Records shown:
◇ ◇ ◇ ◇ ◇ ◇ ◇

/-- A write does not look at the registers: moving SP first or last is the same. -/
theorem State.write_with_sp (s : State) (sp : Word) (addr : Word) (v : Byte) :
    State.write { s with sp := sp } addr v = { s.write addr v with sp := sp } := by
  have hdma : ∀ n, State.dmaCopy v n { s with sp := sp } = { s.dmaCopy v n with sp := sp } := by
    intro n
    induction n with
    | zero => rfl
    | succ n ih => simp only [State.dmaCopy, ih]; rfl
  have hram : State.extRamStore { s with sp := sp } addr v = { s.extRamStore addr v with sp := sp } := by
    have hput : State.extRamPut { s with sp := sp } addr v = { s.extRamPut addr v with sp := sp } := by
      show (match s.ramOffset addr with | some off => _ | none => _) = _
      unfold State.extRamPut
      cases s.ramOffset addr <;> rfl
    unfold State.extRamStore
    rw [hput]
    generalize s.extRamPut addr v = u
    cases s
    dsimp only
    split <;> rfl
  have hio : State.ioCellWrite { s with sp := sp } addr v = { s.ioCellWrite addr v with sp := sp } := by
    unfold State.ioCellWrite
    cases s
    dsimp only
    split <;> rfl
  simp only [State.write, State.cartWrite, State.extRamWrite, State.ioWrite, hdma, hram, hio]
  cases region addr <;> simp only
  case rom0 | romX => split <;> rfl
  case io => split; rfl; split; rfl; split <;> rfl
  all_goals rfl

/-! ### `push16` (R529) -/

/-- A push is two writes below SP, high byte first, and SP two lower. -/
theorem State.push16_eq (s : State) (v : Word) :
    s.push16 v =
      { (s.write (s.sp - 1#16) (hiByte v)).write (s.sp - 2#16) (loByte v) with sp := s.sp - 2#16 } := by
  have h2 : s.sp - 1#16 - 1#16 = s.sp - 2#16 := by bv_omega
  simp only [State.push16, State.write_with_sp, h2]

@[simp] theorem State.push16_a (s : State) (v : Word) : (s.push16 v).a = s.a := by
  rw [s.push16_eq v]; simp

@[simp] theorem State.push16_f (s : State) (v : Word) : (s.push16 v).f = s.f := by
  rw [s.push16_eq v]; simp

@[simp] theorem State.push16_b (s : State) (v : Word) : (s.push16 v).b = s.b := by
  rw [s.push16_eq v]; simp

@[simp] theorem State.push16_c (s : State) (v : Word) : (s.push16 v).c = s.c := by
  rw [s.push16_eq v]; simp

@[simp] theorem State.push16_d (s : State) (v : Word) : (s.push16 v).d = s.d := by
  rw [s.push16_eq v]; simp

@[simp] theorem State.push16_e (s : State) (v : Word) : (s.push16 v).e = s.e := by
  rw [s.push16_eq v]; simp

@[simp] theorem State.push16_h (s : State) (v : Word) : (s.push16 v).h = s.h := by
  rw [s.push16_eq v]; simp

@[simp] theorem State.push16_l (s : State) (v : Word) : (s.push16 v).l = s.l := by
  rw [s.push16_eq v]; simp

@[simp] theorem State.push16_sp (s : State) (v : Word) : (s.push16 v).sp = s.sp - 2#16 := by
  rw [s.push16_eq v]

@[simp] theorem State.push16_pc (s : State) (v : Word) : (s.push16 v).pc = s.pc := by
  rw [s.push16_eq v]; simp

@[simp] theorem State.push16_ime (s : State) (v : Word) : (s.push16 v).ime = s.ime := by
  rw [s.push16_eq v]; simp

@[simp] theorem State.push16_imeDelay (s : State) (v : Word) : (s.push16 v).imeDelay = s.imeDelay := by
  rw [s.push16_eq v]; simp

@[simp] theorem State.push16_haltState (s : State) (v : Word) : (s.push16 v).haltState = s.haltState := by
  rw [s.push16_eq v]; simp

@[simp] theorem State.push16_haltBugPending (s : State) (v : Word) : (s.push16 v).haltBugPending = s.haltBugPending := by
  rw [s.push16_eq v]; simp

@[simp] theorem State.push16_stepCycles (s : State) (v : Word) : (s.push16 v).stepCycles = s.stepCycles := by
  rw [s.push16_eq v]; simp

@[simp] theorem State.push16_cycleTotal (s : State) (v : Word) : (s.push16 v).cycleTotal = s.cycleTotal := by
  rw [s.push16_eq v]; simp

@[simp] theorem State.push16_rom (s : State) (v : Word) : (s.push16 v).rom = s.rom := by
  rw [s.push16_eq v]; simp

@[simp] theorem State.push16_params (s : State) (v : Word) : (s.push16 v).params = s.params := by
  rw [s.push16_eq v]; simp

@[simp] theorem State.push16_env (s : State) (v : Word) : (s.push16 v).env = s.env := by
  rw [s.push16_eq v]; simp

@[simp] theorem State.push16_start (s : State) (v : Word) : (s.push16 v).start = s.start := by
  rw [s.push16_eq v]; simp

@[simp] theorem State.push16_resets (s : State) (v : Word) : (s.push16 v).resets = s.resets := by
  rw [s.push16_eq v]; simp

@[simp] theorem State.getR8_push16 (s : State) (v : Word) (r : Reg8) : (s.push16 v).getR8 r = s.getR8 r := by
  cases r <;> simp [State.getR8]

end Sys2Proof.Machine
end

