-- ==== Sys2Proof/Laws/Bytes.lean ====
section
/-! SUPPORT. Words and their two bytes (R10): joined, split, and as numbers. -/

namespace Sys2Proof

/-- `hi:lo` as a number. -/
theorem joinBytes_toNat (hi lo : Byte) : (joinBytes hi lo).toNat = 256 * hi.toNat + lo.toNat := by
  have h := lo.isLt
  simp only [joinBytes, BitVec.toNat_append]
  rw [← Nat.shiftLeft_add_eq_or_of_lt h, Nat.shiftLeft_eq]
  omega

/-- `v[15:8]` as a number. -/
theorem hiByte_toNat (v : Word) : (hiByte v).toNat = v.toNat / 256 := by
  have h := v.isLt
  simp only [hiByte, BitVec.extractLsb'_toNat, Nat.shiftRight_eq_div_pow]
  omega

/-- `v[7:0]` as a number. -/
theorem loByte_toNat (v : Word) : (loByte v).toNat = v.toNat % 256 := by
  simp [loByte, BitVec.extractLsb'_toNat]

/-- A word is its two bytes. -/
@[simp] theorem joinBytes_hiByte_loByte (v : Word) : joinBytes (hiByte v) (loByte v) = v := by
  apply BitVec.eq_of_toNat_eq
  rw [joinBytes_toNat, hiByte_toNat, loByte_toNat]
  omega

@[simp] theorem hiByte_joinBytes (hi lo : Byte) : hiByte (joinBytes hi lo) = hi := by
  apply BitVec.eq_of_toNat_eq
  have h := lo.isLt
  rw [hiByte_toNat, joinBytes_toNat]
  omega

@[simp] theorem loByte_joinBytes (hi lo : Byte) : loByte (joinBytes hi lo) = lo := by
  apply BitVec.eq_of_toNat_eq
  have h := lo.isLt
  rw [loByte_toNat, joinBytes_toNat]
  omega

/-- A three-bit field has one of eight values. -/
theorem bitVec3_cases (y : BitVec 3) :
    y = 0#3 ∨ y = 1#3 ∨ y = 2#3 ∨ y = 3#3 ∨ y = 4#3 ∨ y = 5#3 ∨ y = 6#3 ∨ y = 7#3 := by
  revert y
  decide

end Sys2Proof
end

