-- ==== Sys2Proof/Laws/Ops.lean ====
section
/-! SUPPORT. The laws of the shared operations: what dispatch and a call leave, and that every bus write keeps the memories in
canonical form. -/

namespace Sys2Proof.Machine

/-! ### Dispatch (R1111) and calls (R906) -/

@[simp] theorem State.dispatch_pc (s : State) (k : Interrupt) : (s.dispatch k).pc = k.vector := rfl

@[simp] theorem State.dispatch_ime (s : State) (k : Interrupt) : (s.dispatch k).ime = false := rfl

@[simp] theorem State.dispatch_imeDelay (s : State) (k : Interrupt) : (s.dispatch k).imeDelay = false := rfl

@[simp] theorem State.dispatch_stepCycles (s : State) (k : Interrupt) : (s.dispatch k).stepCycles = 5 := rfl

/-- A dispatch is the push of PC, the interrupts off, the vector in PC, the request of that kind cleared, five cycle-units. -/
theorem State.dispatch_eq (s : State) (k : Interrupt) :
    s.dispatch k =
      { s.push16 s.pc with
        iF := (s.push16 s.pc).iF &&& ~~~(1#5 <<< k.bit), ime := false, imeDelay := false, pc := k.vector,
        stepCycles := 5, cycleTotal := s.cycleTotal + 5 } := by
  simp only [State.dispatch, State.charge, State.clearRequest, State.push16_cycleTotal]

/-- A call is the push of PC and the target in PC. -/
theorem State.callTo_eq (s : State) (target : Word) : s.callTo target = { s.push16 s.pc with pc := target } := rfl

/-! ### The memories stay canonical -/

/-- The OAM addresses are addresses `mem` has. -/
theorem memHas_oam {n : Nat} (h : n < 160) : memHas (0xFE00 + n) = true := by
  have hb : (BitVec.ofNat 16 (0xFE00 + n)).toNat = 0xFE00 + n := by simp only [BitVec.toNat_ofNat]; omega
  have hr : region (BitVec.ofNat 16 (0xFE00 + n)) = .oam := (region_oam_iff _).2 (by omega)
  simp only [memHas, hr, Bool.and_true, decide_eq_true_eq]
  omega

/-- Echo RAM is kept in work RAM (R203). -/
theorem memHas_memKey_echo {addr : Word} (h : region addr = .echo) : memHas (memKey addr) = true := by
  obtain ⟨h1, h2⟩ := (region_echo_iff addr).1 h
  have hk : memKey addr = addr.toNat - 0x2000 := by simp only [memKey, h]
  have hb : (BitVec.ofNat 16 (addr.toNat - 0x2000)).toNat = addr.toNat - 0x2000 := by
    simp only [BitVec.toNat_ofNat]; omega
  have hr : region (BitVec.ofNat 16 (addr.toNat - 0x2000)) = .wram := (region_wram_iff _).2 (by omega)
  rw [hk]
  simp only [memHas, hr, Bool.and_true, decide_eq_true_eq]
  omega

/-- The other plain partitions are kept at their own addresses. -/
theorem memHas_memKey {addr : Word}
    (h : region addr = .vram ∨ region addr = .wram ∨ region addr = .oam ∨ region addr = .hram) :
    memHas (memKey addr) = true := by
  have hlt : addr.toNat < 0x10000 := addr.isLt
  have hk : memKey addr = addr.toNat := by unfold memKey; rcases h with h | h | h | h <;> simp only [h]
  rw [hk]
  simp only [memHas, BitVec.ofNat_toNat, BitVec.setWidth_eq, hlt, decide_true, Bool.true_and]
  rcases h with h | h | h | h <;> simp only [h]

/-- A DMA copy of at most the OAM's bytes keeps `mem` canonical. -/
theorem State.dmaCopy_keeps_memWf (page : Byte) (n : Nat) (s : State) (hn : n ≤ 160) (h : memWf memHas s.mem = true) :
    memWf memHas (s.dmaCopy page n).mem = true := by
  induction n with
  | zero => exact h
  | succ n ih => exact memWf_memStore _ _ (memHas_oam (by omega)) (ih (by omega))

/-- Every bus write keeps `mem` canonical. -/
theorem State.write_keeps_memWf (s : State) (addr : Word) (v : Byte) (h : memWf memHas s.mem = true) :
    memWf memHas (s.write addr v).mem = true := by
  unfold State.write
  split
  case h_1 | h_2 => unfold State.cartWrite; split <;> exact h
  case h_4 => obtain ⟨_, _, he⟩ := s.extRamStore_shape addr v; rw [State.extRamWrite, he]; exact h
  case h_8 => exact h
  case h_11 => exact h
  case h_9 hr =>
    unfold State.ioWrite
    split
    · exact h
    · next hi =>
      split
      · exact State.dmaCopy_keeps_memWf v 160 s le_rfl h
      · next hd =>
        split
        · exact h
        · next hb =>
          have hlt := addr.isLt
          have hc : memHas addr.toNat = true := by
            simp only [memHas, BitVec.ofNat_toNat, BitVec.setWidth_eq, hr, isIoCell]
            simp [hi, hd, hb]
            omega
          unfold State.ioCellWrite
          split <;> exact memWf_memStore _ _ hc h
  case h_3 hr => exact memWf_memStore _ _ (memHas_memKey (.inl hr)) h
  case h_5 hr => exact memWf_memStore _ _ (memHas_memKey (.inr (.inl hr))) h
  case h_6 hr => exact memWf_memStore _ _ (memHas_memKey_echo hr) h
  case h_7 hr => exact memWf_memStore _ _ (memHas_memKey (.inr (.inr (.inl hr)))) h
  case h_10 hr => exact memWf_memStore _ _ (memHas_memKey (.inr (.inr (.inr hr)))) h

/-- Every bus write keeps the cartridge RAM canonical. -/
theorem State.write_keeps_xramRising (s : State) (addr : Word) (v : Byte) (h : memRising s.xram = true) :
    memRising (s.write addr v).xram = true := by
  unfold State.write
  split
  case h_1 | h_2 => unfold State.cartWrite; split <;> exact h
  case h_4 =>
    show memRising (s.extRamStore addr v).xram = true
    unfold State.extRamStore State.extRamPut
    split
    · split
      · exact memRising_memStore _ _ h
      · exact h
    · exact memRising_memStore _ _ h
    · exact h
  case h_9 =>
    unfold State.ioWrite
    split
    · exact h
    · split
      · obtain ⟨mem, he⟩ := State.dmaCopy_shape v 160 s; rw [he]; exact h
      · split
        · exact h
        · obtain ⟨_, _, he⟩ := s.ioCellWrite_shape addr v; rw [he]; exact h
  all_goals exact h

/-- An environment move keeps `mem` canonical. -/
theorem State.envCell_keeps_memWf (s : State) (x : Host.Cell) (h : memWf memHas s.mem = true) :
    memWf memHas (s.envCell x).mem = true := by
  unfold State.envCell
  split
  · next hx =>
    refine memWf_memStore _ _ ?_ h
    simp only [Bool.and_eq_true, decide_eq_true_eq] at hx
    have hr : region (BitVec.ofNat 16 x.1) = .io := by
      have := hx.2; simp only [isIoCell, Bool.and_eq_true, decide_eq_true_eq] at this; exact this.1.1.1
    simp only [memHas, hr, hx.2, Bool.and_true, decide_eq_true_eq]
    exact hx.1
  · exact h

/-- The memory of the state after reset is canonical. -/
theorem reset_memWf : memWf memHas State.reset.mem = true := by decide

end Sys2Proof.Machine
end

◇ ◇ ◇ ◇ ◇ ◇ ◇

Required action: Copy the entries above exactly, but only from the line holding "s; rw [he]; exact h" through the line holding "theorem State.envCell_keeps_memWf (s", both included.

Exercise response:
      · obtain ⟨mem, he⟩ := State.dmaCopy_shape v 160 s; rw [he]; exact h
      · split
        · exact h
        · obtain ⟨_, _, he⟩ := s.ioCellWrite_shape addr v; rw [he]; exact h
  all_goals exact h

/-- An environment move keeps `mem` canonical. -/
theorem State.envCell_keeps_memWf (s : State) (x : Host.Cell) (h : memWf memHas s.mem = true) :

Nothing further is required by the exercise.